#### The data
-- ==== Sys2Proof/Machine/MicEvents.lean ====
section
/-! DEFINITION. The meanings of the trips of the microphone health monitor (R152 to R156). Each row stands for its
occurrence: the counter stands at its threshold (log entries 2 and 33). -/

namespace Sys2Proof.Machine

/-- A signal condition of a microphone can trip: it is in use, its condition is enabled, and the audio frame clock is
present (R152 to R154, R161). -/
def State.watches (s : State) (m : Nat) (enabled : Conditions → Bool) : Bool :=
  (s.mic m).cfg.inUse && enabled (s.mic m).cfg.enables && s.clock.audio

/-- A trip with a counter at its threshold (R156). A frame or millisecond boundary may take several microphones down, and
all of them go in this one event, before the arbiter and the scheduler act on it. -/
def State.trip (s : State) (m : Nat) (x : Mic) : State := (s.setMic m x).tripAndDrop.conclude

/-- SILENT_TRIP (R152). -/
def execSilentTrip (m : Fin 16) (s : State) : Host.Outcome State Fault Refusal :=
  .next (if s.watches m (·.silent) then s.trip m { s.mic m with silentMs := 10000 } else s)

/-- OVERLOAD_TRIP (R153). -/
def execOverloadTrip (m : Fin 16) (s : State) : Host.Outcome State Fault Refusal :=
  .next (if s.watches m (·.overload) then s.trip m { s.mic m with clip := 32 } else s)

/-- OVERLOAD_WINDOW_END (R153): the next window begins with the clip count at 0. -/
def execOverloadWindowEnd (m : Fin 16) (s : State) : Host.Outcome State Fault Refusal :=
  .next (if (s.mic m).cfg.inUse && s.clock.audio then s.setMic m { s.mic m with clip := 0, windowPos := 0 } else s)

/-- STUCK_TRIP (R154). -/
def execStuckTrip (m : Fin 16) (s : State) : Host.Outcome State Fault Refusal :=
  .next (if s.watches m (·.stuck) then s.trip m { s.mic m with ident := 4800 } else s)

/-- DEAF_TRIP (R155). -/
def execDeafTrip (m : Fin 16) (s : State) : Host.Outcome State Fault Refusal :=
  .next (if (s.mic m).cfg.inUse && (s.mic m).cfg.enables.deaf then s.trip m { s.mic m with deaf := 8 } else s)

end Sys2Proof.Machine
end

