/-- A good read of a poll that is not voided writes the reading with the present moment, sets the failures to 0 and the
sensor FRESH, with its notice where it was not; its region is re-evaluated, with REGION_STATE and then ZONE_STATUS where a
state changed; the bus starts the next due poll. The read of a voided poll is discarded. The controller acknowledged four of
the five bytes; that `Bus.sent` holds this phase alone is log entry 45, and the bits of the address byte are the family's
(log entry 53) (R37, R40, R42, R45, R46, R49, R59, R71). -/
def Obligations.GoodReadsAreApplied : Prop :=
  ∀ (t1 t0 h1 h0 check : Byte) (temp : Int) (hum : Nat) (s : State) (p : Poll),
    s.bus.poll = some p → p.sensor < 8 → p.phase = .read → convertRead t1 t0 h1 h0 check = .inr (temp, hum) →
    let old := s.sensor p.sensor
    let new : Sensor := { old with state := .fresh, reading := some ⟨temp, hum, s.clock.now⟩, fails := 0 }
    let bus : Bus := ⟨none, s.bus.last,
      [.start, .byte (BitVec.ofNat 8 (2 * p.addr + 1)), .ack, .ack, .ack, .ack, .nack, .stop]⟩
    let u := (s.setSensor p.sensor new).withBus bus
    (p.voided = true → exec (.sensorAttemptEnd (.read t1 t0 h1 h0 check)) s =
      .next ({ s with bus := bus } : State).startPoll.settleTx) ∧
    (p.voided = false →
      ∃ t, exec (.sensorAttemptEnd (.read t1 t0 h1 h0 check)) s = .next t ∧
        t.sensors = u.startPoll.sensors ∧ t.bus = u.startPoll.bus ∧ t.regions = (u.reevaluate old.cfg.region).regions ∧
        s.link.Notes t.link ∧
        (old.cfg.region < 8 → t.link = (s.link.noted
          ((if old.state = .fresh then [] else
            [.sensorState p.sensor old.state .fresh 0 old.lastFail (some temp) (some hum) old.cfg.region]) ++
            s.regionChange t old.cfg.region ++ t.statusNotices fun d => (s.zone d).status)).transmit) ∧
        s.FollowsRegions t ∧
        t = { s with zones := t.zones, sensors := t.sensors, bus := t.bus, regions := t.regions, link := t.link })

/-! ### Regions -/

/-- The re-evaluation of a region that is not in OVERRIDE forms the mean of its FRESH sensors. In SENSORS the published
temperature takes it where they differ by at least the deadband, and the humidity takes its mean; with no FRESH sensor
left the region enters HELD. From HELD and DEFAULT it enters SENSORS and publishes the mean in full. A change of state
raises REGION_STATE. A region in OVERRIDE, and every other region, stays as it is (R49, R50, R51, R52, R54). -/
def Obligations.RegionsAreReevaluated : Prop :=
  ∀ (s : State) (r : Nat), r < 8 →
    let xs := s.sensors.toList.filter fun x => x.state == .fresh && x.cfg.region == r
    let temp := roundAway ((xs.map fun x => limitInt (-300) 600 ((x.reading.map fun y => y.temp).getD 0)).sum) xs.length
    let hum := roundNearest ((xs.map fun x => (x.reading.map fun y => y.hum).getD 0).sum) xs.length
    let x := s.region r
    let becomes := fun (y : Region) (ns : List Notice) =>
      s.reevaluate r = { s with regions := tset s.regions r y, link := s.link.noted ns }
    (∀ a b, x.state = .override a b → s.reevaluate r = s) ∧
    (x.state = .sensors → xs ≠ [] →
      becomes ⟨.sensors, if s.globals.deadband ≤ (temp - x.temp).natAbs then temp else x.temp, hum⟩ []) ∧
    (x.state = .sensors → xs = [] →
      becomes ⟨.held s.clock.now, x.temp, x.hum⟩ [.regionState r .sensors .held x.temp x.hum 0]) ∧
    (x.state = .deflt ∨ (∃ since, x.state = .held since) → xs ≠ [] →
      becomes ⟨.sensors, temp, hum⟩
        [.regionState r (if x.state = .deflt then .deflt else .held) .sensors temp hum xs.length]) ∧
    (x.state = .deflt ∨ (∃ since, x.state = .held since) → xs = [] → s.reevaluate r = s)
########
## Work task
When you answer, repeat every record exactly, omitting nothing.

## Answer to the exercise
-- ==== Sys2Proof/Machine/MicEvents.lean ====
section
/-! DEFINITION. The meanings of the trips of the microphone health monitor (R152 to R156). Each row stands for its
occurrence: the counter stands at its threshold (log entries 2 and 33). -/

namespace Sys2Proof.Machine

/-- A signal condition of a microphone can trip: it is in use, its condition is enabled, and the audio frame clock is
present (R152 to R154, R161). -/
def State.watches (s : State) (m : Nat) (enabled : Conditions → Bool) : Bool :=
  (s.mic m).cfg.inUse && enabled (s.mic m).cfg.enables && s.clock.audio

/-- A trip with a counter at its threshold (R156). A frame or millisecond boundary may take several microphones down, and
all of them go in this one event, before the arbiter and the scheduler act on it. -/
def State.trip (s : State) (m : Nat) (x : Mic) : State := (s.setMic m x).tripAndDrop.conclude

/-- SILENT_TRIP (R152). -/
def execSilentTrip (m : Fin 16) (s : State) : Host.Outcome State Fault Refusal :=
  .next (if s.watches m (·.silent) then s.trip m { s.mic m with silentMs := 10000 } else s)

/-- OVERLOAD_TRIP (R153). -/
def execOverloadTrip (m : Fin 16) (s : State) : Host.Outcome State Fault Refusal :=
  .next (if s.watches m (·.overload) then s.trip m { s.mic m with clip := 32 } else s)

/-- OVERLOAD_WINDOW_END (R153): the next window begins with the clip count at 0. -/
def execOverloadWindowEnd (m : Fin 16) (s : State) : Host.Outcome State Fault Refusal :=
  .next (if (s.mic m).cfg.inUse && s.clock.audio then s.setMic m { s.mic m with clip := 0, windowPos := 0 } else s)

/-- STUCK_TRIP (R154). -/
def execStuckTrip (m : Fin 16) (s : State) : Host.Outcome State Fault Refusal :=
  .next (if s.watches m (·.stuck) then s.trip m { s.mic m with ident := 4800 } else s)

/-- DEAF_TRIP (R155). -/
def execDeafTrip (m : Fin 16) (s : State) : Host.Outcome State Fault Refusal :=
  .next (if (s.mic m).cfg.inUse && (s.mic m).cfg.enables.deaf then s.trip m { s.mic m with deaf := 8 } else s)

end Sys2Proof.Machine
end

/-- A good read of a poll that is not voided writes the reading with the present moment, sets the failures to 0 and the
sensor FRESH, with its notice where it was not; its region is re-evaluated, with REGION_STATE and then ZONE_STATUS where a
state changed; the bus starts the next due poll. The read of a voided poll is discarded. The controller acknowledged four of
the five bytes; that `Bus.sent` holds this phase alone is log entry 45, and the bits of the address byte are the family's
(log entry 53) (R37, R40, R42, R45, R46, R49, R59, R71). -/
def Obligations.GoodReadsAreApplied : Prop :=
  ∀ (t1 t0 h1 h0 check : Byte) (temp : Int) (hum : Nat) (s : State) (p : Poll),
    s.bus.poll = some p → p.sensor < 8 → p.phase = .read → convertRead t1 t0 h1 h0 check = .inr (temp, hum) →
    let old := s.sensor p.sensor
    let new : Sensor := { old with state := .fresh, reading := some ⟨temp, hum, s.clock.now⟩, fails := 0 }
    let bus : Bus := ⟨none, s.bus.last,
      [.start, .byte (BitVec.ofNat 8 (2 * p.addr + 1)), .ack, .ack, .ack, .ack, .nack, .stop]⟩
    let u := (s.setSensor p.sensor new).withBus bus
    (p.voided = true → exec (.sensorAttemptEnd (.read t1 t0 h1 h0 check)) s =
      .next ({ s with bus := bus } : State).startPoll.settleTx) ∧
    (p.voided = false →
      ∃ t, exec (.sensorAttemptEnd (.read t1 t0 h1 h0 check)) s = .next t ∧
        t.sensors = u.startPoll.sensors ∧ t.bus = u.startPoll.bus ∧ t.regions = (u.reevaluate old.cfg.region).regions ∧
        s.link.Notes t.link ∧
        (old.cfg.region < 8 → t.link = (s.link.noted
          ((if old.state = .fresh then [] else
            [.sensorState p.sensor old.state .fresh 0 old.lastFail (some temp) (some hum) old.cfg.region]) ++
            s.regionChange t old.cfg.region ++ t.statusNotices fun d => (s.zone d).status)).transmit) ∧
        s.FollowsRegions t ∧
        t = { s with zones := t.zones, sensors := t.sensors, bus := t.bus, regions := t.regions, link := t.link })

/-! ### Regions -/

/-- The re-evaluation of a region that is not in OVERRIDE forms the mean of its FRESH sensors. In SENSORS the published
temperature takes it where they differ by at least the deadband, and the humidity takes its mean; with no FRESH sensor
left the region enters HELD. From HELD and DEFAULT it enters SENSORS and publishes the mean in full. A change of state
raises REGION_STATE. A region in OVERRIDE, and every other region, stays as it is (R49, R50, R51, R52, R54). -/
def Obligations.RegionsAreReevaluated : Prop :=
  ∀ (s : State) (r : Nat), r < 8 →
    let xs := s.sensors.toList.filter fun x => x.state == .fresh && x.cfg.region == r
    let temp := roundAway ((xs.map fun x => limitInt (-300) 600 ((x.reading.map fun y => y.temp).getD 0)).sum) xs.length
    let hum := roundNearest ((xs.map fun x => (x.reading.map fun y => y.hum).getD 0).sum) xs.length
    let x := s.region r
    let becomes := fun (y : Region) (ns : List Notice) =>
      s.reevaluate r = { s with regions := tset s.regions r y, link := s.link.noted ns }
    (∀ a b, x.state = .override a b → s.reevaluate r = s) ∧
    (x.state = .sensors → xs ≠ [] →
      becomes ⟨.sensors, if s.globals.deadband ≤ (temp - x.temp).natAbs then temp else x.temp, hum⟩ []) ∧
    (x.state = .sensors → xs = [] →
      becomes ⟨.held s.clock.now, x.temp, x.hum⟩ [.regionState r .sensors .held x.temp x.hum 0]) ∧
    (x.state = .deflt ∨ (∃ since, x.state = .held since) → xs ≠ [] →
      becomes ⟨.sensors, temp, hum⟩
        [.regionState r (if x.state = .deflt then .deflt else .held) .sensors temp hum xs.length]) ∧
    (x.state = .deflt ∨ (∃ since, x.state = .held since) → xs = [] → s.reevaluate r = s)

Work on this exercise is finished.